Pengoptimalan sumber daya alam minyak dan gas bumi (migas) selalu menyimpan tantangan tersendiri bagi industri hulu migas di Indonesia. Berbagai upaya yang dilakukan agar potensi migas di Indonesia bisa dimanfaatkan secara optimal memerlukan dukungan sumber daya manusia yang berkualitas dan kompeten.
Sebagai salah satu industri yang padat modal, sektor hulu migas tetap mengutamakan pemanfaatan tenaga kerja Indonesia (TKI) dalam memenuhi kebutuhan sumber daya manusia. Jumlah pekerja lokal di sektor strategis ini bahkan sudah jauh melampaui jumlah tenaga kerja asing (TKA).

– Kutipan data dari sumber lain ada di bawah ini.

/-- GROUP_COMPLETE: an engine finishes its group, whose cycles count whether or not its output is delivered (R217); output is
delivered in clip and picture order (R228, R229). -/
def execGroupComplete (wheel engine : Nat) (destinationFails : Bool) (s : State) : Out :=
  let v := s.wheel wheel
  match v.running.find? fun g => g.engine == engine && !g.finished with
  | some g =>
    let s := countBusy engine (groupCycles v.codec.toNat (s.groupPictures v g)) s
    let s := s.modWheel wheel fun v => { v with
      running := v.running.map fun g => if g.engine = engine ∧ !g.finished then { g with finished := true, fails := destinationFails } else g }
    let s := deliverGroups wheel v.running.length s
    .next (if (s.wheel wheel).state = 0 then s else settleWheel wheel s)
  | none => .next s

/-! ## Ring slots (R238, R239) -/

/-- The 64-byte header of a slot. -/
def slotHeader (tag seq : BitVec 32) (first count : Nat) (isLast degraded : Bool) : List Byte :=
  leBytes 64 (tag.toNat + seq.toNat * 2 ^ 32 + first % 2 ^ 32 * 2 ^ 64 + count % 2 ^ 16 * 2 ^ 96 + (if isLast then 2 ^ 112 else 0)
    + (if degraded then 2 ^ 113 else 0))

/-- A slot of tubelets written: data, header, PRODUCED, then the semaphore. -/
def writeSlot (w : Nat) (x : ClipRun) (l rest : List Tubelet) (s : State) : State :=
  let v := s.wheel w
  let r := v.recipe
  let a := ringAddr r + 0x40 + v.produced.toNat % rcSlots r * rcSlotBytes r
  let isLast := x.status.isSome && rest.isEmpty
  let degraded := l.any (·.affected) || (isLast && x.status == some 0x02)
  let first := match l with
    | t :: _ => t.index
    | [] => 0
  let s := s.put (a + 64) (layoutGroup r (l.map (·.bytes))) false
  let s := s.put a (slotHeader x.clip.tag x.seq first l.length isLast degraded) false
  let s := wakeFor (inboundDomains (ringAddr r)) (s.put (ringAddr r + 4) (leBytes 4 (v.produced + 1).toNat) false)
  let s := s.modWheel w fun v => { v with produced := v.produced + 1, run := some { x with ready := rest, written := x.written + l.length } }
  s.signalDone (rcCore r) (rcSem r)

/-- SLOT_WRITE: the next slot of a wheel's ring, once its tubelets are known: ROWS of them with more to follow, or the last
of a clip that has ended. Nothing is written while the ring is full. -/
def execSlotWrite (wheel : Nat) (s : State) : Out :=
  let v := s.wheel wheel
  match v.run with
  | none => .next s
  | some x =>
    let n := rcRows v.recipe
    if !rcRing v.recipe || v.ringFull || x.ready.isEmpty || (s.part v.part).held || (x.status.isNone && decide (x.ready.length ≤ n)) then .next s
    else .next (settleWheel wheel (writeSlot wheel x (x.ready.take n) (x.ready.drop n) s))

/-- CONSUMED_REREAD: the intake reads a ring's CONSUMED again (R239). -/
def execConsumedReread (wheel : Nat) (s : State) : Out :=
  let v := s.wheel wheel
  .next (if v.state ≠ 0 ∧ isDecode v.codec.toNat ∧ rcRing v.recipe then
    s.modWheel wheel fun v => { v with consumed := BitVec.ofNat 32 (s.peekNat (ringAddr v.recipe) 4) } else s)

/-! ## Encode (R245, R246) -/

/-- One GOP of the clip in progress encoded and written, unless it would not fit the rest of the buffer. -/
def encodeNext (w e : Nat) (x : ClipRun) (s : State) : State :=
  let v := s.wheel w
  let pr := v.recipe.setWidth 512
  let size := inputBytes pr
  let n := min (field pr 80 16) (x.clip.groups.toNat - x.pictures)
  let addr (i : Nat) : Nat := x.clip.start.toNat + (x.pictures + i) * x.clip.frames.toNat
  let input := (List.range n).map fun i => (s.seenBy (some v.part)).fetch (addr i) size
  let pics := Config.encodeGop v.codec.toNat pr (input.map fun i => inputPicture pr i.1)
  let out := pics.flatten
  let bad := (input.filter (·.2)).length
  let s := countBusy e ((pics.map fun b => max (2 * (field pr 0 16 * field pr 16 16)) (4 * b.length)).foldl (· + ·) 0) s
  let s := countWheel w 4 bad s
  let x := if x.clip.skip.toNat < x.written + out.length then { x with events := x.events + bad, status := some 0x06 }
    else { x with events := x.events + bad, pictures := x.pictures + n, written := x.written + out.length, groupsDone := x.groupsDone + 1 }
  let s := if x.status.isSome then s
    else wakeFor (inboundDomains x.clip.dest.toNat) (s.put (x.clip.dest.toNat + (x.written - out.length)) out false)
  let status := if x.status.isSome then x.status else if x.pictures = x.clip.groups.toNat then some (if 0 < x.events then 0x01 else 0x00) else none
  let s := s.modWheel w fun v => { v with
    run := some { x with status := status }, pos := BitVec.ofNat 64 (addr n - x.clip.start.toNat), stateNo := v.stateNo + 1 }
  s.useResident w e

/-- ENCODE_GOP: an engine encodes the next GOP of a wheel's clip into its buffer; an error in its destination or its working
region ends the clip FAILED (R241, R242). -/
def execEncodeGop (wheel engine : Nat) (destinationFails : Bool) (s : State) : Out :=
  let v := s.wheel wheel
  if !s.wheelRuns v || isDecode v.codec.toNat || !s.engineFree v engine then .next s
  else
    let v' := s.beginClip v
    match v'.run with
    | none => .next s
    | some x =>
      let s := s.setWheel wheel v'
      let s := settleWheel wheel (if destinationFails then failClip wheel x s else encodeNext wheel engine x s)
      .next (if (s.wheel wheel).state = 0 then s else s.saveWheel wheel)

/-! ## CLOSE and QUERY (R226) -/

/-- A wheel begins to close; with ABORT a clip between groups ends at once, and pending clips with it. -/
def closeWheel (w : Nat) (abort : Bool) (s : State) : State :=
  let s := s.modWheel w fun v => { v with state := 3, closing := some abort }
  let s := s.modWheel w fun v => match v.run with
    | some x => if abort ∧ x.status.isNone ∧ !v.running.any (fun g => g.seq == x.seq) then { v with run := some { x with status := some 0x07 } } else v
    | none => v
  settleWheel w (flushHbm w s)

/-- CLOSE: the record completes when the command is accepted (R343). -/
def closeCommand (abort : Bool) (ring p : Nat) (_ : Job) (r : BitVec 2048) (s : State) : State :=
  match s.usableWheel p (icWheel r) with
  | none => refuseIntake ring 0x06 s
  | some _ => completeRecord ring cplOk (closeWheel (icWheel r) abort s)

/-- CLOSE with ABORT = 0. -/
def execClose (ring : Nat) (s : State) : Out := intakeCommand ring 3 (some false) (closeCommand false ring) s

/-- CLOSE with ABORT = 1. -/
def execCloseAbort (ring : Nat) (s : State) : Out := intakeCommand ring 3 (some true) (closeCommand true ring) s

/-- The 256 bytes of a wheel as at its most recent group boundary: between groups as it stands, and while a group is in
progress as its entry has it (R226). -/
def State.boundaryContext (s : State) (w : Nat) : List Byte :=
  let v := s.wheel w
  if v.running.isEmpty then v.entryBytes else s.peek (wheelAddr w) 256

/-- QUERY: the 256-byte context written to host memory or the job's HBM; with CLEAR its counters are zeroed, and those of the
entry (R221, R226). -/
def queryCommand (clear : Bool) (ring p : Nat) (j : Job) (r : BitVec 2048) (s : State) : State :=
  let w := icWheel r
  let a := icAddrA r
  match s.usableWheel p w with
  | none => refuseIntake ring 0x06 s
  | some _ =>
    if !(inJobHbm j a 256 || (spanRegion a 256 == .host && s.inPart (some p) a 256)) then refuseIntake ring 0x04 s
    else
      let s := s.put a (s.boundaryContext w) false
      completeRecord ring cplOk
        (if clear then (s.modWheel w fun v => { v with counters := Vector.replicate 10 0 }).put (wheelAddr w + 84) (zeroBytes 20) false else s)

/-- QUERY with CLEAR = 0. -/
def execQuery (ring : Nat) (s : State) : Out := intakeCommand ring 4 (some false) (queryCommand false ring) s

/-- QUERY with CLEAR = 1. -/
def execQueryClear (ring : Nat) (s : State) : Out := intakeCommand ring 4 (some true) (queryCommand true ring) s

/-! ## RELEASE begins (R345) -/

/-- RELEASE: the cores stop, and the wheels close as by CLOSE with ABORT = 1. -/
def releaseBegin (r p : Nat) (s : State) : State :=
  let s := (s.coresOf p).foldl (fun s c => stopCore c s) s
  let s := (s.wheelsOf p).foldl (fun s w => closeWheel w true s) s
  s.modPart p fun q => { q with releasing := some r }

/-- RELEASE (R345). -/
def execJobRelease (ring : Nat) (s : State) : Out :=
  match currentRecord s ring 5 none with
  | none => .next s
  | some (p, rcd) =>
    if badJob s ring rcd then .next (completeOpen ring 0x03 s)
    else if (s.part p).releasing.isSome then .next s
    else .next (releaseBegin ring p s)

end Sys2Proof.Machine
end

Berdasarkan data Satuan Kerja Khusus Pelaksana Kegiatan Usaha Hulu Minyak dan Gas Bumi (SKK Migas), pada 2015 jumlah tenaga kerja asal Indonesia yang bekerja di Kontraktor Kontrak Kerja Sama (Kontraktor KKS) mencapai 31.742 pekerja atau sekitar 97 persen dari total jumlah pekerja. Sedangkan jumlah tenaga kerja asing sebanyak 1.022 orang atau hanya berkisar 3 persen.
Dalam 10 tahun terakhir, jumlah TKI di industri hulu migas mengalami kenaikan seiring bertambahnya kegiatan operasi yang dilaksanakan Kontraktor KKS. Sebaliknya, jumlah TKA yang bekerja di industri ini cenderung tidak mengalami penambahan meski banyak proyek besar yang sedang berlangsung. “Sektor hulu migas berkomitmen penuh untuk mengembangkan kapabilitas dan kapasitas nasional dalam bidang sumber daya manusia,” kata Kepala SKK Migas, Amien Sunaryadi.
Menurut Amien, komitmen untuk memprioritaskan TKI tetap dipegang industri hulu migas pasca diberlakukannya Masyarakat Ekonomi ASEAN (MEA). Komitmen tersebut diwujudkan salah satunya melalui pembentukan Lembaga Sertifikasi Profesi Hulu Migas (LSP Hulu Migas). Lembaga ini mewadahi kegiatan pengembangan sumber daya manusia di industry hulu migas melalui programprogram sertifikasi kompetensi pekerja.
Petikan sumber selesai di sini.